フォト・エッセイ(139)売布「祈りの森」①


 先日、黙想指導のため、2泊3日で売布にある御受難会の黙想の家に行ってきた。売布の黙想の家の話はよく聞いていたが、行ったのは今回が初めてのことだった。今回は、カトリックではなく日本聖公会の召命黙想の指導だった。
 初日は、午後に着いて、自己紹介やらオリエンテーションやらをしているうちに夜になってしまったので外に出られなかった。2日目の朝、朝祷のあと庭を散策してみた。早くから太陽が照りつけ、本格的な夏の到来を感じさせる朝だった。歩き始めて驚いたのは、敷地の広さと木の多さだ。モミジ、杉、松、楠木などが鬱蒼と茂った森が、芝生の庭と黙想の家の建物を取り囲んでいる。森のあちこちにヒマラヤスギやダイオオショウなどの巨木が聳え立ち、深い森の中でしか見られない陰影の豊かな木陰を作り出していた。

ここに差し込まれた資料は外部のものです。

-- ==== Sys2Proof/Machine/Jobs.lean ====
section
/-! DEFINITION. The lane jobs of the loops (06_control_lanes R171 to R182, R196; 03 R85 to R91, R102, R109; 08 R221):
which may be released, what each reads when it starts, and what it publishes when it completes. -/

namespace Sys2Proof.Machine

/-! ## Release (R171 to R173) -/

/-- Does the cluster's recovery, its start probe or an OV2 action keep its loops from running (R172, R271)? -/
def State.loopsHeld (s : State) (n : Mcn) : Bool := (s.mc[n]).est.recPath.isSome || s.ov2 (clRg (mcCl n))

/-- May a job be released in the present state (R172)? -/
def State.jobAllowed (s : State) (j : JobId) : Bool :=
  let st (n : Mcn) : CState := (s.cl[mcCl n]).st
  let motor (n : Mcn) : Bool := !s.conv n && (st n).moving && !s.loopsHeld n
  match j with
  | .cur n | .spd n => motor n
  | .pos n => motor n && s.st n R.MC_MO_MODE.mode == 1
  | .obs n =>
    !s.conv n && s.foc n && s.source n == 5 && (s.mc[n]).est.recPath.isNone
      && ((st n).active || st n == .safe)
  | .prof (.mc n) => !s.conv n && (st n).moving
  | .prof (.st k) => s.chanOn k && ((s.cl[stCl k]).st).moving
  | .ccur n => s.conv n && (st n).moving
  | .cvolt n => s.conv n && !s.follower n && (st n == .starting || st n == .running)
      && s.setFld n R.MC_CV_MODE.reg_mode != 2
  | .thermM n => st n != .unused
  | .thermR _ => s.dev.st == .ready || s.dev.st == .run || s.dev.st == .bivouac
  | .atlas n => (st n).active && s.setFld n R.MC_ATL_CFG.en == 1
  | .trace u => let t := s.f (trB u) R.TR_STAT.state; t == 1 || t == 2
  -- the retirement map is restored before any lane takes a job (R170)
  | .ltest l => (s.dev.st == .ready || s.dev.st == .run || s.dev.st == .bivouac || s.boot.phase == .monitor)
      && ((s.lanes[l]).st == .inService || (s.lanes[l]).st == .spare)

/-! ## Inputs (R171) -/

/-- i_d reference of the field-weakening contour at a speed (R91). -/
def State.idContour (s : State) (n : Mcn) (speed : Int) : Int :=
  contour rdiv (s.fcPoint n R.MC_FC_ID.id_ref true) (s.f (s.act n) R.MC_FC_AXIS.speed_step) speed

/-- Current along 0 degrees in the alignment, Q3.28 (R155). -/
def State.alignRef (s : State) (n : Mcn) : Int :=
  let full : Int := (s.setFld n R.MC_START_ALIGN.align_i : Int) * 4096
  let ramp : Int := (s.setFld n R.MC_START_ALIGN.align_ramp : Int) * 8000000
  let t := s.now16 - (s.mc[n]).est.rampAt
  if ramp ≤ t then full else rdiv (full * t) ramp

/-- References of the two current loops and the angle of their frame at the sample: alignment, find stage, ramp and
handover, or the normal ones (R91, R155, R157, R178). -/
def State.curRefs (s : State) (n : Mcn) : Int × Int × Nat :=
  let m := s.mc[n]
  let ph := s.estF n R.MC_EST_STAT.phase
  let ts : Int := (m.pwm.sampleAt : Int) * 16
  let th := m.dat.at ts
  let ramp : Int := m.est.rampI * 4096
  if ph = 2 ∨ ph = 3 then
    -- the block families have the q reference alone
    if s.setFld n R.MC_START_CFG.find = 1 then (if s.foc n then (s.alignRef n, 0, 0) else (0, s.alignRef n, 0))
    else (0, 0, s.estF n R.MC_EST_INJ_ANGLE.angle)
  else if ph = 4 ∨ ph = 5 then (0, if m.est.startRev then -ramp else ramp, th)
  else (s.idContour n (m.dat.speedAt ts), m.iqRef, th)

 森を管理しているブラザーの話では、この黙想の家には森も含めて1万坪の敷地あるという。買い取ったときは3万坪あったのだが、東京の土地を買うために2万坪は転売してしまっのただそうだ。「松くい虫の被害を受けて、この10年で数百本の松を切ってしまったのですかすかになりました」とおっしゃっていたが、これで「すかすか」だとすれば最初は一体どれほどの森だったのだろう。







※写真の解説…宝塚黙想の家「祈りの森」にて。1枚目、ダイオオショウ(松科)の巨木。